Once the line with "x).units = s.units := rfl" is found in the data, output it and each following line exactly, up to and including the line with "x).doms = s.doms := rfl", and nothing before or after.

[Collected data entries]

*** Begin section ***

@[simp] theorem modDie_cores (d : Nat) (f : Die → Die) : (modDie s d f).cores = s.cores := rfl
@[simp] theorem modDie_units (d : Nat) (f : Die → Die) : (modDie s d f).units = s.units := rfl
@[simp] theorem modDie_doms (d : Nat) (f : Die → Die) : (modDie s d f).doms = s.doms := rfl
@[simp] theorem modDie_geckos (d : Nat) (f : Die → Die) : (modDie s d f).geckos = s.geckos := rfl
@[simp] theorem modDie_chans (d : Nat) (f : Die → Die) : (modDie s d f).chans = s.chans := rfl
@[simp] theorem modDie_mem (d : Nat) (f : Die → Die) : (modDie s d f).mem = s.mem := rfl
@[simp] theorem modDie_host (d : Nat) (f : Die → Die) : (modDie s d f).host = s.host := rfl
@[simp] theorem modDie_net (d : Nat) (f : Die → Die) : (modDie s d f).net = s.net := rfl
@[simp] theorem modDie_tasks (d : Nat) (f : Die → Die) : (modDie s d f).tasks = s.tasks := rfl
@[simp] theorem modDie_gov (d : Nat) (f : Die → Die) : (modDie s d f).gov = s.gov := rfl
@[simp] theorem modDie_regs (d : Nat) (f : Die → Die) : (modDie s d f).regs = s.regs := rfl
@[simp] theorem modDie_fab (d : Nat) (f : Die → Die) : (modDie s d f).fab = s.fab := rfl
@[simp] theorem modDie_chaez (d : Nat) (f : Die → Die) : (modDie s d f).chaez = s.chaez := rfl
@[simp] theorem modDie_boot (d : Nat) (f : Die → Die) : (modDie s d f).boot = s.boot := rfl
@[simp] theorem modDie_shared (d : Nat) (f : Die → Die) : (modDie s d f).shared = s.shared := rfl
@[simp] theorem modDie_time (d : Nat) (f : Die → Die) : (modDie s d f).time = s.time := rfl
@[simp] theorem modDie_fresh (d : Nat) (f : Die → Die) : (modDie s d f).fresh = s.fresh := rfl
@[simp] theorem modDie_issue (d : Nat) (f : Die → Die) : (modDie s d f).issue = s.issue := rfl
@[simp] theorem modDie_agenda (d : Nat) (f : Die → Die) : (modDie s d f).agenda = s.agenda := rfl
@[simp] theorem modDie_rota (d : Nat) (f : Die → Die) : (modDie s d f).rota = s.rota := rfl

@[simp] theorem sendFrame_cores (x : Frame) : (sendFrame s x).cores = s.cores := rfl
@[simp] theorem sendFrame_units (x : Frame) : (sendFrame s x).units = s.units := rfl
@[simp] theorem sendFrame_dies (x : Frame) : (sendFrame s x).dies = s.dies := rfl
@[simp] theorem sendFrame_doms (x : Frame) : (sendFrame s x).doms = s.doms := rfl
@[simp] theorem sendFrame_geckos (x : Frame) : (sendFrame s x).geckos = s.geckos := rfl
@[simp] theorem sendFrame_chans (x : Frame) : (sendFrame s x).chans = s.chans := rfl
@[simp] theorem sendFrame_mem (x : Frame) : (sendFrame s x).mem = s.mem := rfl
@[simp] theorem sendFrame_host (x : Frame) : (sendFrame s x).host = s.host := rfl
@[simp] theorem sendFrame_net (x : Frame) : (sendFrame s x).net = s.net := rfl
@[simp] theorem sendFrame_tasks (x : Frame) : (sendFrame s x).tasks = s.tasks := rfl
@[simp] theorem sendFrame_gov (x : Frame) : (sendFrame s x).gov = s.gov := rfl
@[simp] theorem sendFrame_regs (x : Frame) : (sendFrame s x).regs = s.regs := rfl
@[simp] theorem sendFrame_fab (x : Frame) : (sendFrame s x).fab = s.fab := rfl
@[simp] theorem sendFrame_boot (x : Frame) : (sendFrame s x).boot = s.boot := rfl
@[simp] theorem sendFrame_shared (x : Frame) : (sendFrame s x).shared = s.shared := rfl
@[simp] theorem sendFrame_time (x : Frame) : (sendFrame s x).time = s.time := rfl
@[simp] theorem sendFrame_fresh (x : Frame) : (sendFrame s x).fresh = s.fresh := rfl
@[simp] theorem sendFrame_issue (x : Frame) : (sendFrame s x).issue = s.issue := rfl
@[simp] theorem sendFrame_agenda (x : Frame) : (sendFrame s x).agenda = s.agenda := rfl
@[simp] theorem sendFrame_rota (x : Frame) : (sendFrame s x).rota = s.rota := rfl

@[simp] theorem postNotice_cores (d : Nat) (r : BitVec 256) : (postNotice s d r).cores = s.cores := rfl
@[simp] theorem postNotice_units (d : Nat) (r : BitVec 256) : (postNotice s d r).units = s.units := rfl
@[simp] theorem postNotice_dies (d : Nat) (r : BitVec 256) : (postNotice s d r).dies = s.dies := rfl
@[simp] theorem postNotice_doms (d : Nat) (r : BitVec 256) : (postNotice s d r).doms = s.doms := rfl
@[simp] theorem postNotice_geckos (d : Nat) (r : BitVec 256) : (postNotice s d r).geckos = s.geckos := rfl
@[simp] theorem postNotice_chans (d : Nat) (r : BitVec 256) : (postNotice s d r).chans = s.chans := rfl
@[simp] theorem postNotice_mem (d : Nat) (r : BitVec 256) : (postNotice s d r).mem = s.mem := rfl
@[simp] theorem postNotice_host (d : Nat) (r : BitVec 256) : (postNotice s d r).host = s.host := rfl
@[simp] theorem postNotice_net (d : Nat) (r : BitVec 256) : (postNotice s d r).net = s.net := rfl
@[simp] theorem postNotice_tasks (d : Nat) (r : BitVec 256) : (postNotice s d r).tasks = s.tasks := rfl
@[simp] theorem postNotice_gov (d : Nat) (r : BitVec 256) : (postNotice s d r).gov = s.gov := rfl
@[simp] theorem postNotice_regs (d : Nat) (r : BitVec 256) : (postNotice s d r).regs = s.regs := rfl
@[simp] theorem postNotice_fab (d : Nat) (r : BitVec 256) : (postNotice s d r).fab = s.fab := rfl
@[simp] theorem postNotice_boot (d : Nat) (r : BitVec 256) : (postNotice s d r).boot = s.boot := rfl
@[simp] theorem postNotice_shared (d : Nat) (r : BitVec 256) : (postNotice s d r).shared = s.shared := rfl
@[simp] theorem postNotice_time (d : Nat) (r : BitVec 256) : (postNotice s d r).time = s.time := rfl
@[simp] theorem postNotice_fresh (d : Nat) (r : BitVec 256) : (postNotice s d r).fresh = s.fresh := rfl
@[simp] theorem postNotice_issue (d : Nat) (r : BitVec 256) : (postNotice s d r).issue = s.issue := rfl
@[simp] theorem postNotice_agenda (d : Nat) (r : BitVec 256) : (postNotice s d r).agenda = s.agenda := rfl
@[simp] theorem postNotice_rota (d : Nat) (r : BitVec 256) : (postNotice s d r).rota = s.rota := rfl

@[simp] theorem bumpDev_cores (n : Nat) : (bumpDev s n).cores = s.cores := rfl
@[simp] theorem bumpDev_units (n : Nat) : (bumpDev s n).units = s.units := rfl
@[simp] theorem bumpDev_dies (n : Nat) : (bumpDev s n).dies = s.dies := rfl
@[simp] theorem bumpDev_doms (n : Nat) : (bumpDev s n).doms = s.doms := rfl
@[simp] theorem bumpDev_geckos (n : Nat) : (bumpDev s n).geckos = s.geckos := rfl
@[simp] theorem bumpDev_chans (n : Nat) : (bumpDev s n).chans = s.chans := rfl
@[simp] theorem bumpDev_mem (n : Nat) : (bumpDev s n).mem = s.mem := rfl
@[simp] theorem bumpDev_host (n : Nat) : (bumpDev s n).host = s.host := rfl
@[simp] theorem bumpDev_net (n : Nat) : (bumpDev s n).net = s.net := rfl
@[simp] theorem bumpDev_tasks (n : Nat) : (bumpDev s n).tasks = s.tasks := rfl
@[simp] theorem bumpDev_gov (n : Nat) : (bumpDev s n).gov = s.gov := rfl
@[simp] theorem bumpDev_regs (n : Nat) : (bumpDev s n).regs = s.regs := rfl
@[simp] theorem bumpDev_fab (n : Nat) : (bumpDev s n).fab = s.fab := rfl
@[simp] theorem bumpDev_chaez (n : Nat) : (bumpDev s n).chaez = s.chaez := rfl
@[simp] theorem bumpDev_boot (n : Nat) : (bumpDev s n).boot = s.boot := rfl
@[simp] theorem bumpDev_time (n : Nat) : (bumpDev s n).time = s.time := rfl
@[simp] theorem bumpDev_fresh (n : Nat) : (bumpDev s n).fresh = s.fresh := rfl
@[simp] theorem bumpDev_issue (n : Nat) : (bumpDev s n).issue = s.issue := rfl
@[simp] theorem bumpDev_agenda (n : Nat) : (bumpDev s n).agenda = s.agenda := rfl
@[simp] theorem bumpDev_rota (n : Nat) : (bumpDev s n).rota = s.rota := rfl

*** End section ***

• Response area:
@[simp] theorem sendFrame_units (x : Frame) : (sendFrame s x).units = s.units := rfl
@[simp] theorem sendFrame_dies (x : Frame) : (sendFrame s x).dies = s.dies := rfl
@[simp] theorem sendFrame_doms (x : Frame) : (sendFrame s x).doms = s.doms := rfl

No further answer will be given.